Maxwell Generations;
There are two generations of Maxwell GPUs
It has been revealed by newest CUDA driver that NVIDIA will make two generations of Maxwell GPUs:

28nm: GM108, GM107
20nm: GM206, GM204, GM200

SM Details
Meet the SMM (Maxwell Streaming Multiprocessor)
Maxwell introduces new architecture, which is not exactly revolutionary, but definitely new. The streaming multiprocessor known from Fermi and Kepler received the biggest change. Those who thought that Maxwell architecture will introduce more CUDAs in each multiprocessor will be disappointed. In fact, each SMM is split into four blocks of operating units. Each of those blocks holds 32 CUDA cores, so the full SMM has 4 × 32 = 128 CUDAs. You can find here references to both Fermi and Kepler.

maxwell-gm107-706x620eokir.png


This is the first ever diagram of Maxwell GPU. There is one Graphics Processing Cluster. Full GM107 has 5 SMMs with 640 cores in total. Each SMM has 8 TMUs, so the total count is 40. The GPU has 16 ROPs and two memory controllers (both 64b).

What is new in Maxwell
Okay, so the SM has been redesigned, the layout has changed, but what exactly makes the Maxwell better? Well here’s the list:

Larger L2 cache.
This is the main difference between Kepler and Maxwell. Larger L2 cache will limit the queries to the GPU. GM107 L2 cache has 2MB. GK107′s cache has 256KB.
Workload balancing and complier-based scheduling has been improved.
The number of instructions per clock cycle has been increased.
SM has been redesigned into four processing blocks (as explained above).
Maxwell introduces even faster H.264 encoding and decoding with improved NVENC (which is used, for instance, in ShadowPlay).
New GC5 power state (low sleep state).

Efficiency;
GM107 has a die size of 148mm2
As opposed to previous leaks, the die size of GM107 is even smaller, not 156 but 148mm2. Compared to GK107 the density of CUDAs per mm2 has increased roughly by 30%. The density of transistors increased by 15%. Remember, this is all on the same fabrication process.
http://videocardz.com/49557/exclusive-nvidia-maxwell-gm107-architecture-unveiled

I'm guessing GTX860Ti = 1920/1792 cores Q4 '14. GTX880 = 2560 cores, Q1 '15. Titan successor = 3840 cores, Q2 '15.
 

dr_rus

Member
I'm guessing GTX860Ti = 1920/1792 cores Q4 '14. GTX880 = 2560 cores, Q1 '15. Titan successor = 3840 cores, Q2 '15.
GM20x parts are very likely to have a different GPC/SM/SIMD balance.

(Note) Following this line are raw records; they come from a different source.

-- ==== Sys2Proof/Laws/Memory.lean ====
section
/-!
SUPPORT. The canonical form of memory: every operation of memory keeps it, and it holds after reset; what notices, errors and counters
leave of memory.
-/
namespace Sys2Proof.Machine

/-! ### Rising keys -/

theorem risingFrom_le {α : Type} {lo lo' : Nat} (m : SMap α) (h : risingFrom lo m = true) (hl : lo' ≤ lo) : risingFrom lo' m = true := by
  cases m with
  | nil => rfl
  | cons p t =>
    simp only [risingFrom, Bool.and_eq_true, decide_eq_true_eq] at h ⊢
    exact ⟨Nat.le_trans hl h.1, h.2⟩

theorem risingFrom_put {α : Type} {lo : Nat} (m : SMap α) (k : Nat) (v : α) (h : risingFrom lo m = true) (hk : lo ≤ k) :
    risingFrom lo (SMap.put m k v) = true := by
  induction m generalizing lo with
  | nil => simp [SMap.put, risingFrom, hk]
  | cons p t ih =>
    obtain ⟨j, w⟩ := p
    simp only [risingFrom, Bool.and_eq_true, decide_eq_true_eq] at h
    unfold SMap.put
    split
    · rename_i hlt
      simp only [risingFrom, Bool.and_eq_true, decide_eq_true_eq]
      exact ⟨hk, hlt, h.2⟩
    · split
      · rename_i he
        subst he
        simp only [risingFrom, Bool.and_eq_true, decide_eq_true_eq]
        exact ⟨hk, h.2⟩
      · simp only [risingFrom, Bool.and_eq_true, decide_eq_true_eq]
        exact ⟨h.1, ih h.2 (by omega)⟩

theorem risingFrom_erase {α : Type} {lo : Nat} (m : SMap α) (k : Nat) (h : risingFrom lo m = true) :
    risingFrom lo (SMap.erase m k) = true := by
  induction m generalizing lo with
  | nil => rfl
  | cons p t ih =>
    obtain ⟨j, w⟩ := p
    simp only [risingFrom, Bool.and_eq_true, decide_eq_true_eq] at h
    unfold SMap.erase
    split
    · exact ih (risingFrom_le t h.2 (by omega))
    · simp only [risingFrom, Bool.and_eq_true, decide_eq_true_eq]
      exact ⟨h.1, ih h.2⟩

theorem risingFrom_set {α : Type} [DecidableEq α] {lo : Nat} (m : SMap α) (k : Nat) (d v : α) (h : risingFrom lo m = true)
    (hk : lo ≤ k) : risingFrom lo (SMap.set m k d v) = true := by
  unfold SMap.set
  split
  · exact risingFrom_erase m k h
  · exact risingFrom_put m k v h hk

theorem risingFrom_clearRange {α : Type} {lo : Nat} (m : SMap α) (a b : Nat) (h : risingFrom lo m = true) :
    risingFrom lo (SMap.clearRange m a b) = true := by
  induction m generalizing lo with
  | nil => rfl
  | cons p t ih =>
    obtain ⟨j, w⟩ := p
    simp only [risingFrom, Bool.and_eq_true, decide_eq_true_eq] at h
    unfold SMap.clearRange
    split
    · exact ih (risingFrom_le t h.2 (by omega))
    · simp only [risingFrom, Bool.and_eq_true, decide_eq_true_eq]
      exact ⟨h.1, ih h.2⟩

theorem risingFrom_filter {α : Type} {lo : Nat} (f : Nat × α → Bool) (m : SMap α) (h : risingFrom lo m = true) :
    risingFrom lo (m.filter f) = true := by
  induction m generalizing lo with
  | nil => rfl
  | cons p t ih =>
    obtain ⟨j, w⟩ := p
    simp only [risingFrom, Bool.and_eq_true, decide_eq_true_eq] at h
    rw [List.filter_cons]
    split
    · simp only [risingFrom, Bool.and_eq_true, decide_eq_true_eq]
      exact ⟨h.1, ih h.2⟩
    · exact ih (risingFrom_le t h.2 (by omega))

/-! ### Cell lists -/

theorem Memory.wf_set0 {m : List Host.Cell} (a : Nat) (b : Byte) (h : Memory.wf m = true) : Memory.wf (cellSet0 m a b) = true := by
  simp only [Memory.wf, Bool.and_eq_true] at h ⊢
  refine ⟨risingFrom_set m a 0 b h.1 (Nat.zero_le _), ?_⟩
  unfold cellSet0 SMap.set
  split
  · exact SMap.all_erase _ _ _ h.2
  · exact SMap.all_put _ _ _ _ h.2 (by simpa)

theorem Memory.wf_clearRange {m : List Host.Cell} (a b : Nat) (h : Memory.wf m = true) : Memory.wf (SMap.clearRange m a b) = true := by
  simp only [Memory.wf, Bool.and_eq_true] at h ⊢
  exact ⟨risingFrom_clearRange m a b h.1, SMap.all_clearRange _ _ _ _ h.2⟩

/-! ### What leaves memory alone -/

/-- Memory and flash are as they were. -/
structure State.sameMem (s t : State) : Prop where
  mem : t.mem = s.mem
  near : t.near = s.near
  cxl : t.cxl = s.cxl
  flash : t.flash = s.flash

theorem State.memWf_same {s t : State} (h : s.sameMem t) (w : s.memWf = true) : t.memWf = true := by
  obtain ⟨h1, h2, h3, h4⟩ := h
  simpa [State.memWf, h1, h2, h3, h4] using w

theorem State.sameMem_refl (s : State) : s.sameMem s := ⟨rfl, rfl, rfl, rfl⟩

theorem State.sameMem.trans {s t u : State} (h : s.sameMem t) (k : t.sameMem u) : s.sameMem u :=
  ⟨k.1.trans h.1, k.2.trans h.2, k.3.trans h.3, k.4.trans h.4⟩

theorem State.sameMem_foldl {α : Type} (f : State → α → State) (hf : ∀ (s : State) (a : α), s.sameMem (f s a)) (l : List α) (s : State) :
    s.sameMem (l.foldl f s) := by
  induction l generalizing s with
  | nil => exact ⟨rfl, rfl, rfl, rfl⟩
  | cons a t ih => exact (hf s a).trans (ih (f s a))

theorem State.sameMem_setLive (s : State) (p o : Nat) (v : Word) : s.sameMem (s.setLive p o v) := ⟨rfl, rfl, rfl, rfl⟩

theorem State.sameMem_count64 (s : State) (p o n : Nat) : s.sameMem (s.count64 p o n) := ⟨rfl, rfl, rfl, rfl⟩

theorem State.sameMem_emit (s : State) (o : Out) : s.sameMem (s.emit o) := by
  unfold State.emit
  split <;> exact ⟨rfl, rfl, rfl, rfl⟩

theorem State.sameMem_raiseMsix (s : State) (fn e : Nat) : s.sameMem (s.raiseMsix fn e) := by
  unfold State.raiseMsix
  dsimp only
  split
  · exact ⟨rfl, rfl, rfl, rfl⟩
  · exact s.sameMem_emit _

theorem State.sameMem_pend (s : State) (x : Site) (v : Nat) : s.sameMem (s.pend x v) := ⟨rfl, rfl, rfl, rfl⟩

theorem State.sameMem_hallNotice (s : State) (h : HallId) : s.sameMem (s.hallNotice h) :=
  (State.sameMem_foldl _ (fun s _ => s.sameMem_pend _ _) _ _).trans (State.sameMem_raiseMsix _ _ _)

theorem State.sameMem_notice (s : State) (p b : Nat) : s.sameMem (s.notice p b) := by
  have mirrors (n : Nat) (l : List HallId) (s : State) : s.sameMem (l.foldl (fun s h => (s.mirror n h).hallNotice h) s) :=
    State.sameMem_foldl _ (fun s h => (State.sameMem_setLive s _ _ _).trans (State.sameMem_hallNotice (s.mirror n h) h)) _ _
  unfold State.notice
  split
  · exact s.sameMem_hallNotice _
  · split
    · exact (mirrors _ _ _).trans (State.sameMem_raiseMsix _ _ _)
    · exact (mirrors _ _ _).trans (State.sameMem_raiseMsix _ _ _)
    · split
      · exact s.sameMem_raiseMsix _ _
      · exact s.sameMem_hallNotice _
    · exact s.sameMem_raiseMsix _ _

theorem State.sameMem_recordErr (s : State) (p b : Nat) (i : Bool) : s.sameMem (s.recordErr p b i) := by
  have last (u : State) (q : Nat) (c : Bool) (h : s.sameMem u) : s.sameMem (if c then u else u.notice q b) := by
    cases c
    · exact h.trans (u.sameMem_notice q b)
    · exact h
  unfold State.recordErr
  refine last _ _ _ ?_
  split <;> exact ⟨rfl, rfl, rfl, rfl⟩

theorem State.sameMem_recordAccessIn (s : State) (p : Nat) (a : Agent) (n : Nat) (w o : Bool) :
    s.sameMem (s.recordAccessIn p a n w o) := by
  unfold State.recordAccessIn
  refine State.sameMem.trans ?_ (State.sameMem_recordErr _ _ _ _)
  split <;> exact ⟨rfl, rfl, rfl, rfl⟩

theorem State.sameMem_accessError (s : State) (a : Agent) (n : Nat) (w o : Bool) : s.sameMem (s.accessError a n w o) := by
  unfold State.accessError
  dsimp only
  split
  · exact (State.sameMem_recordAccessIn _ _ _ _ _ _).trans (State.sameMem_recordAccessIn _ _ _ _ _ _)
  · exact State.sameMem_recordAccessIn _ _ _ _ _ _

theorem State.sameMem_countLine (s : State) (a : Agent) (n : Nat) (w : Bool) : s.sameMem (s.countLine a n w) := by
  have three (p q r o m k n l : Nat) (j : Nat) : s.sameMem (((s.count64 p o n).count64 q m l).count64 r k j) :=
    ((s.sameMem_count64 p o n).trans (State.sameMem_count64 _ q m l)).trans (State.sameMem_count64 _ r k j)
  unfold State.countLine
  split
  · exact s.sameMem_count64 _ _ _
  · exact s.sameMem_count64 _ _ _
  · exact three _ _ _ _ _ _ _ _ _
  · split
    · exact three _ _ _ _ _ _ _ _ _
    · exact s.sameMem_refl
  · exact s.sameMem_refl

theorem State.sameMem_holdWrite (s : State) (a : Agent) (n : Nat) (d : List Byte) (g : WriteTag) (f : Bool) :
    s.sameMem (s.holdWrite a n d g f) := by
  have last (u : State) (q b : Nat) (c : Prop) [Decidable c] (h : s.sameMem u) : s.sameMem (if c then u.recordErr q b else u) := by
    split
    · exact h.trans (u.sameMem_recordErr q b _)
    · exact h
  unfold State.holdWrite
  split
  · exact last _ _ _ _ ⟨rfl, rfl, rfl, rfl⟩
  · exact ⟨rfl, rfl, rfl, rfl⟩
  · exact ⟨rfl, rfl, rfl, rfl⟩

/-! ### Writes keep the form -/

theorem State.memWf_setByte {s : State} (a : Nat) (b : Byte) (w : s.memWf = true) : (s.setByte a b).memWf = true := by
  simp only [State.memWf, Bool.and_eq_true] at w
  obtain ⟨⟨⟨h1, h2⟩, h3⟩, h4⟩ := w
  unfold State.setByte
  repeat' split
  all_goals simp only [State.memWf, Bool.and_eq_true]
  all_goals first
    | exact ⟨⟨⟨h1, h2⟩, h3⟩, h4⟩
    | exact ⟨⟨⟨h1, risingFrom_set _ _ _ _ h2 (Nat.zero_le _)⟩, h3⟩, h4⟩
    | exact ⟨⟨⟨h1, risingFrom_put _ _ _ h2 (Nat.zero_le _)⟩, h3⟩, h4⟩
    | exact ⟨⟨⟨h1, h2⟩, risingFrom_put _ _ _ h3 (Nat.zero_le _)⟩, h4⟩
    | exact ⟨⟨⟨Memory.wf_set0 _ _ h1, h2⟩, h3⟩, h4⟩

theorem State.memWf_setBytes {s : State} (a : Nat) (d : List Byte) (w : s.memWf = true) : (s.setBytes a d).memWf = true := by
  induction d generalizing s a with
  | nil => exact w
  | cons b t ih => exact ih _ (State.memWf_setByte a b w)

theorem State.memWf_soilBytes {s : State} (a n : Nat) (w : s.memWf = true) : (s.soilBytes a n).memWf = true := by
  induction n generalizing s a with
  | zero => exact w
  | succ n ih => exact ih _ (State.memWf_setByte _ _ w)

theorem State.memWf_tierPoison {s : State} (p : Nat) (w : s.memWf = true) : (s.tierPoison p).memWf = true :=
  State.memWf_same (State.sameMem.trans ⟨rfl, rfl, rfl, rfl⟩ (State.sameMem_recordErr _ _ _ _)) w

theorem State.memWf_performLine {s : State} (a : Agent) (n : Nat) (d : List Byte) (f : Bool) (w : s.memWf = true) :
    (s.performLine a n d f).memWf = true := by
  have hc : (if f then s.countLine a n true else s).memWf = true := by
    split
    · exact State.memWf_same (s.sameMem_countLine _ _ _) w
    · exact w
  unfold State.performLine
  dsimp only
  generalize (if f then s.countLine a n true else s) = u at hc
  have hs := State.memWf_setBytes n d hc
  have hp (p : Nat) := State.memWf_setBytes n d (State.memWf_tierPoison p hc)
  repeat' split
  all_goals first
    | exact hc
    | exact hs
    | exact hp _

theorem State.memWf_writeLine {s : State} (a : Agent) (n : Nat) (d : List Byte) (f : Bool) (g : WriteTag) (w : s.memWf = true) :
    (s.writeLine a n d f g).memWf = true := by
  unfold State.writeLine
  split
  · exact State.memWf_same (s.sameMem_holdWrite _ _ _ _ _) w
  · exact State.memWf_performLine a n d f w

theorem State.memWf_writePieces {s : State} (a : Agent) (g : WriteTag) (l : List (Nat × Nat)) (d : List Byte) (w : s.memWf = true) :
    (s.writePieces a g l d).memWf = true := by
  induction l generalizing s d with
  | nil => exact w
  | cons p t ih =>
    refine ih _ ?_
    split
    · exact State.memWf_writeLine _ _ _ _ _ w
    · exact w

/-- A write of memory by an agent keeps the canonical form. -/
theorem State.memWf_memWrite {s : State} (a : Agent) (n : Nat) (d : List Byte) (g : WriteTag) (w : s.memWf = true) :
    (s.memWrite a n d g).memWf = true := by
  have hw := State.memWf_writePieces a g (pieces n d.length) d w
  unfold State.memWrite State.lineErrors
  split
  · exact State.memWf_same (State.sameMem_accessError _ _ _ _ _) hw
  · exact hw

theorem State.memWf_newNearKeys {s : State} (h : HallId) (w : s.memWf = true) : (s.newNearKeys h).memWf = true := by
  simp only [State.memWf, Bool.and_eq_true] at w ⊢
  exact ⟨⟨⟨w.1.1.1, risingFrom_clearRange _ _ _ w.1.1.2⟩, w.1.2⟩, w.2⟩

theorem State.memWf_newTierKeys {s : State} (d : Nat) (w : s.memWf = true) : (s.newTierKeys d).memWf = true := by
  simp only [State.memWf, Bool.and_eq_true] at w ⊢
  exact ⟨⟨w.1.1, risingFrom_filter _ _ w.1.2⟩, w.2⟩

theorem State.memWf_setFlash {s : State} (a : Nat) (d : List Byte) (w : s.memWf = true) : (s.setFlash a d).memWf = true := by
  induction d generalizing s a with
  | nil => exact w
  | cons b t ih =>
    refine ih (s := { s with flash := SMap.put s.flash a b }) _ ?_
    simp only [State.memWf, Bool.and_eq_true] at w ⊢
    exact ⟨w.1, risingFrom_put _ _ _ w.2 (Nat.zero_le _)⟩

theorem State.memWf_wipeSlot {s : State} (w : s.memWf = true) : s.wipeSlot.memWf = true := by
  simp only [State.memWf, Bool.and_eq_true] at w ⊢
  exact ⟨w.1, risingFrom_clearRange _ _ _ w.2⟩

/-- Memory after reset is in canonical form. -/
theorem State.memWf_reset : State.reset.memWf = true := rfl

/-! ### Reading what was written -/

/-- Writing the byte that an address of chamber, gallery or near memory holds reads back. -/
theorem cellAt_set0 (m : List Host.Cell) (a c : Nat) (b : Byte) :
    (cellAt (cellSet0 m a b) c).getD 0 = if c = a then b else (cellAt m c).getD 0 := SMap.get_set m a c 0 b

theorem cellAt_put (m : List Host.Cell) (a c : Nat) (b : Byte) : cellAt (cellPut m a b) c = if c = a then some b else cellAt m c :=
  SMap.find?_put m a c b

end Sys2Proof.Machine
end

How badly is this going to blow away my 780?
GTX750/Ti parts are coming to current GTX650/Ti price/performance brackets.
Your 780 is fine till 20nm GPUs hit the market.
 

mrklaw

MrArseFace
If 880 is Q1 2015 I may kill myself. My upgrade plans were based on the assumption of a Q2 2014 release, or Q3 at the latest.

almost guaranteed not to be Q2 (we are pretty much there now and we've seen nothing but peeks at the lower end cards), and I think Q3 is looking dodgy too.
 

M3d10n

Member
Maybe it's supposed to compete against the HD 7850 (since the 660 is more expensive and the 650 is slower).
 

AmyS

Member
I'll be fine with the 28nm Kepler 780 Ti for a long time.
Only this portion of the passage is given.